This year we are pleased and proud to present the Presidential Award to Dr. Mary Ann Pentz, Professor of Preventive Medicine and Director of the Institute for Prevention Research at the University of Southern California. For over 20 years, Dr. Pentz’s pioneering research and program development have focused on community and policy approaches to tobacco, alcohol and drug abuse prevention in youth. Her early findings contributed to the formulation of a U.S. Senate bill and use of evidence-based criteria for appropriating funds for prevention under the Safe and Drug Free Schools Act.
The best illustration of her pioneering work is Project STAR. Dr. Pentz directed and began publishing on Project STAR in the mid 1980s, with papers addressing each of the thorny programmatic and methodological issues in this area of research, collectively amounting to a major body of groundbreaking work. The published positive, long-term outcomes of Project STAR, along with recognitions like the Congressional Exemplary Award for Prevention, testify to her innovative and effective foundation work in community-based prevention. Project STAR was the beginning of a long line of leading community and policy research. More recently, Dr. Pentz has broken new ground with her etiological work on the common risk and protective factors in drug and obesity prevention, drawing upon that work to design her new studies. She complements this with projects that chart new territory in approaches for changing the built environment, in order to promote healthy lifestyles. Dr. Pentz is a former member of the Society for Prevention Research Board of Directors and a current member of the SPR Mapping Advances in Prevention Science Task Force Type 2 Translational Research.
The Nan Tolber Award for Review of the Prevention Science Literature is given for contributions to the summarization or articulation of the empirical evidence relevant to prevention science.
This year we are pleased to present the Nan Tobler Award for Review of the Prevention Science Literature to Dr. David MacKinnon, Foundation Professor, Arizona State University
for his body of work in statistical approaches to mediation analysis. Mediation is at the heart of much conceptual thinking in prevention science. In particular, nearly all evidence-based preventive interventions rest on the foundation of a mediation model. For more than 20 years, Dr. MacKinnon has been working on improving statistical methods for fitting and testing mediation models in empirical data. His work has been programmatic and accessible. Examples of his contributions include improved effect size estimates, multilevel mediation models, and Bayesian approaches to mediation analysis. Thanks to him, prevention scientists today can conduct much better and more reliable mediation analyses than they could 20 years ago. Dr. MacKinnon’s 2008 book Introduction to Statistical Mediation Analysis was an instant classic and is on the shelf of any serious data analyst. In addition to his methodological work, Dr. MacKinnon has published many examples of innovative mediation analyses, some of which are based on data from his own prevention research. Dr. MacKinnon’s work in mediation has moved the field of prevention science forward tremendously. Dr. MacKinnon is a former member of the SPR Board of Directors, and has been an Associate Editor of Prevention Science for many years.
The Prevention Science Award is given for the work of developing and testing prevention strategies.

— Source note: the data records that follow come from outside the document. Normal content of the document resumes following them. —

-- ==== Sys2Proof/Laws/Frames.lean ====
section
/-!
SUPPORT. The frame of each shared operation: the parts of the state it leaves as they were.  Reports
and conditions touch the alarm unit alone; the grade also the ports; the estimate also the holdover
unit; the servo and the monitors, then the selector, then the sample filter come after them.
-/

namespace Sys2Proof.Machine

/-- What every step of a fold keeps, the fold keeps. -/
theorem foldl_keeps {α β : Type} {f : State → α → State} (P : State → β)
    (h : ∀ s x, P (f s x) = P s) (l : List α) (s : State) : P (l.foldl f s) = P s := by
  induction l generalizing s with
  | nil => rfl
  | cons x l ih => rw [List.foldl_cons, ih, h]

/-! ## Alarms -/

@[simp] theorem State.post_frame (d : NoticeDetail) (k : Nat) (s : State) :
    (s.post d k).part = s.part ∧ (s.post d k).time = s.time ∧ (s.post d k).refs = s.refs ∧
    (s.post d k).filter = s.filter ∧ (s.post d k).selector = s.selector ∧
    (s.post d k).servo = s.servo ∧ (s.post d k).holdover = s.holdover ∧
    (s.post d k).ports = s.ports ∧ (s.post d k).chain = s.chain ∧
    (s.post d k).scheduler = s.scheduler ∧ (s.post d k).link = s.link ∧
    (s.post d k).flash = s.flash ∧ (s.post d k).pending = s.pending := by
  simp [State.post]

@[simp] theorem State.moveAlarm_frame (f : AlarmConfig → Nat → AlarmEntry → EntryStep)
    (k : AlarmKind) (n : Nat) (s : State) :
    (s.moveAlarm f k n).part = s.part ∧ (s.moveAlarm f k n).time = s.time ∧
    (s.moveAlarm f k n).refs = s.refs ∧ (s.moveAlarm f k n).filter = s.filter ∧
    (s.moveAlarm f k n).selector = s.selector ∧ (s.moveAlarm f k n).servo = s.servo ∧
    (s.moveAlarm f k n).holdover = s.holdover ∧ (s.moveAlarm f k n).ports = s.ports ∧
    (s.moveAlarm f k n).chain = s.chain ∧ (s.moveAlarm f k n).scheduler = s.scheduler ∧
    (s.moveAlarm f k n).link = s.link ∧ (s.moveAlarm f k n).flash = s.flash ∧
    (s.moveAlarm f k n).pending = s.pending := by
  simp [State.moveAlarm]

@[simp] theorem State.declare_frame (k : AlarmKind) (n : Nat) (b : Bool) (s : State) :
    (s.declare k n b).part = s.part ∧ (s.declare k n b).time = s.time ∧
    (s.declare k n b).refs = s.refs ∧ (s.declare k n b).filter = s.filter ∧
    (s.declare k n b).selector = s.selector ∧ (s.declare k n b).servo = s.servo ∧
    (s.declare k n b).holdover = s.holdover ∧ (s.declare k n b).ports = s.ports ∧
    (s.declare k n b).chain = s.chain ∧ (s.declare k n b).scheduler = s.scheduler ∧
    (s.declare k n b).link = s.link ∧ (s.declare k n b).flash = s.flash ∧
    (s.declare k n b).pending = s.pending := by
  simp [State.declare]

@[simp] theorem State.refresh_frame (k : AlarmKind) (n : Nat) (s : State) :
    (s.refresh k n).part = s.part ∧ (s.refresh k n).time = s.time ∧ (s.refresh k n).refs = s.refs ∧
    (s.refresh k n).filter = s.filter ∧ (s.refresh k n).selector = s.selector ∧
    (s.refresh k n).servo = s.servo ∧ (s.refresh k n).holdover = s.holdover ∧
    (s.refresh k n).ports = s.ports ∧ (s.refresh k n).chain = s.chain ∧
    (s.refresh k n).scheduler = s.scheduler ∧ (s.refresh k n).link = s.link ∧
    (s.refresh k n).flash = s.flash ∧ (s.refresh k n).pending = s.pending := by
  simp [State.refresh]

@[simp] theorem State.refreshAll_frame (l : List (AlarmKind × Nat)) (s : State) :
    (s.refreshAll l).part = s.part ∧ (s.refreshAll l).time = s.time ∧
    (s.refreshAll l).refs = s.refs ∧ (s.refreshAll l).filter = s.filter ∧
    (s.refreshAll l).selector = s.selector ∧ (s.refreshAll l).servo = s.servo ∧
    (s.refreshAll l).holdover = s.holdover ∧ (s.refreshAll l).ports = s.ports ∧
    (s.refreshAll l).chain = s.chain ∧ (s.refreshAll l).scheduler = s.scheduler ∧
    (s.refreshAll l).link = s.link ∧ (s.refreshAll l).flash = s.flash ∧
    (s.refreshAll l).pending = s.pending := by
  unfold State.refreshAll
  refine ⟨foldl_keeps State.part ?_ _ _, foldl_keeps State.time ?_ _ _, foldl_keeps State.refs
    ?_ _ _, foldl_keeps State.filter ?_ _ _, foldl_keeps State.selector ?_ _ _, foldl_keeps
    State.servo ?_ _ _, foldl_keeps State.holdover ?_ _ _, foldl_keeps State.ports ?_ _ _,
    foldl_keeps State.chain ?_ _ _, foldl_keeps State.scheduler ?_ _ _, foldl_keeps State.link
    ?_ _ _, foldl_keeps State.flash ?_ _ _, foldl_keeps State.pending ?_ _ _⟩ <;>
    intro s x <;> simp

/-! ## Leap state -/

@[simp] theorem refreshLeap_frame (s : State) :
    (refreshLeap s).part = s.part ∧ (refreshLeap s).refs = s.refs ∧
    (refreshLeap s).filter = s.filter ∧ (refreshLeap s).selector = s.selector ∧
    (refreshLeap s).servo = s.servo ∧ (refreshLeap s).holdover = s.holdover ∧
    (refreshLeap s).ports = s.ports ∧ (refreshLeap s).chain = s.chain ∧
    (refreshLeap s).scheduler = s.scheduler ∧ (refreshLeap s).alarms = s.alarms ∧
    (refreshLeap s).link = s.link ∧ (refreshLeap s).flash = s.flash ∧
    (refreshLeap s).pending = s.pending := by
  simp [refreshLeap]

/-! ## Ports -/

@[simp] theorem portMove_frame (p : Fin 12) (new : PortState) (c : PortCause) (s : State) :
    (portMove p new c s).part = s.part ∧ (portMove p new c s).time = s.time ∧
    (portMove p new c s).refs = s.refs ∧ (portMove p new c s).filter = s.filter ∧
    (portMove p new c s).selector = s.selector ∧ (portMove p new c s).servo = s.servo ∧
    (portMove p new c s).holdover = s.holdover ∧ (portMove p new c s).chain = s.chain ∧
    (portMove p new c s).scheduler = s.scheduler ∧ (portMove p new c s).link = s.link ∧
    (portMove p new c s).flash = s.flash ∧ (portMove p new c s).pending = s.pending := by
  dsimp only [portMove]
  (repeat' split) <;> simp

@[simp] theorem portRearm_frame (p : Fin 12) (t : Timer) (s : State) :
    (portRearm p t s).part = s.part ∧ (portRearm p t s).time = s.time ∧
    (portRearm p t s).refs = s.refs ∧ (portRearm p t s).filter = s.filter ∧
    (portRearm p t s).selector = s.selector ∧ (portRearm p t s).servo = s.servo ∧
    (portRearm p t s).holdover = s.holdover ∧ (portRearm p t s).chain = s.chain ∧
    (portRearm p t s).scheduler = s.scheduler ∧ (portRearm p t s).alarms = s.alarms ∧
    (portRearm p t s).link = s.link ∧ (portRearm p t s).flash = s.flash ∧
    (portRearm p t s).pending = s.pending := by
  simp [portRearm]

@[simp] theorem portEnable_frame (p : Fin 12) (c : PortCause) (s : State) :
    ((portEnable p c s).1).part = s.part ∧ ((portEnable p c s).1).time = s.time ∧
    ((portEnable p c s).1).refs = s.refs ∧ ((portEnable p c s).1).filter = s.filter ∧
    ((portEnable p c s).1).selector = s.selector ∧ ((portEnable p c s).1).servo = s.servo ∧
    ((portEnable p c s).1).holdover = s.holdover ∧ ((portEnable p c s).1).chain = s.chain ∧
    ((portEnable p c s).1).scheduler = s.scheduler ∧ ((portEnable p c s).1).link = s.link ∧
    ((portEnable p c s).1).flash = s.flash ∧ ((portEnable p c s).1).pending = s.pending := by
  dsimp only [portEnable]
  (repeat' split) <;> simp

@[simp] theorem portDisable_frame (p : Fin 12) (c : PortCause) (s : State) :
    ((portDisable p c s).1).part = s.part ∧ ((portDisable p c s).1).time = s.time ∧
    ((portDisable p c s).1).refs = s.refs ∧ ((portDisable p c s).1).filter = s.filter ∧
    ((portDisable p c s).1).selector = s.selector ∧ ((portDisable p c s).1).servo = s.servo ∧
    ((portDisable p c s).1).holdover = s.holdover ∧ ((portDisable p c s).1).chain = s.chain ∧
    ((portDisable p c s).1).scheduler = s.scheduler ∧ ((portDisable p c s).1).link = s.link ∧
    ((portDisable p c s).1).flash = s.flash ∧ ((portDisable p c s).1).pending = s.pending := by
  dsimp only [portDisable]
  (repeat' split) <;> simp

@[simp] theorem portJudge_frame (g : Grade) (p : Fin 12) (s : State) :
    (portJudge g p s).part = s.part ∧ (portJudge g p s).time = s.time ∧
    (portJudge g p s).refs = s.refs ∧ (portJudge g p s).filter = s.filter ∧
    (portJudge g p s).selector = s.selector ∧ (portJudge g p s).servo = s.servo ∧
    (portJudge g p s).holdover = s.holdover ∧ (portJudge g p s).chain = s.chain ∧
    (portJudge g p s).scheduler = s.scheduler ∧ (portJudge g p s).link = s.link ∧
    (portJudge g p s).flash = s.flash ∧ (portJudge g p s).pending = s.pending := by
  dsimp only [portJudge]
  (repeat' split) <;> simp

@[simp] theorem presentGrade_frame (g : Grade) (s : State) :
    (presentGrade g s).part = s.part ∧ (presentGrade g s).time = s.time ∧
    (presentGrade g s).refs = s.refs ∧ (presentGrade g s).filter = s.filter ∧
    (presentGrade g s).selector = s.selector ∧ (presentGrade g s).servo = s.servo ∧
    (presentGrade g s).holdover = s.holdover ∧ (presentGrade g s).chain = s.chain ∧
    (presentGrade g s).scheduler = s.scheduler ∧ (presentGrade g s).link = s.link ∧
    (presentGrade g s).flash = s.flash ∧ (presentGrade g s).pending = s.pending := by
  unfold presentGrade
  refine ⟨foldl_keeps State.part ?_ _ _, foldl_keeps State.time ?_ _ _, foldl_keeps State.refs
    ?_ _ _, foldl_keeps State.filter ?_ _ _, foldl_keeps State.selector ?_ _ _, foldl_keeps
    State.servo ?_ _ _, foldl_keeps State.holdover ?_ _ _, foldl_keeps State.chain ?_ _ _,
    foldl_keeps State.scheduler ?_ _ _, foldl_keeps State.link ?_ _ _, foldl_keeps State.flash
    ?_ _ _, foldl_keeps State.pending ?_ _ _⟩ <;>
    intro s x <;> simp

This year we are pleased to present the Prevention Science award to Dr. Leslie Leve. Dr. Leve is currently a Senior Scientist and Science Director for the Oregon Social Learning Center. She also holds a Senior Scientist appointment at the Center for Research to Practice in Eugene and is an Honorary Senior Research Fellow at the Center for Research on Children and Families at the University of Otago, New Zealand. Dr. Leve’s work has spanned a number of key areas in prevention science and has exemplified the highest level of scholarship. First, she leads a team of eminent scientists on a multi-site adoption study. This is a genetically informed longitudinal study that follows participants beginning shortly after birth. This research will provide exciting and new information about the interplay between genes and environment, and has already begun to build a base for complete developmental models that will inform the next iteration of early prevention strategies. Second, she has expanded prevention and treatment models that were developed for adolescent boys to adolescent girls in the juvenile justice and child welfare systems. This work led directly to an RCT showing that Multidimensional Foster Care for girls was highly successful in reducing both subsequent incarceration and pregnancies in delinquent girls. It also led directly to an RCT, currently underway, testing a preventive intervention for girls in foster care. The contributions she is making through her scientific work have the potential for strong and enduring public health impacts.
The Public Service Award is given in recognition of extensive and effective advocacy for prevention science and research based programs.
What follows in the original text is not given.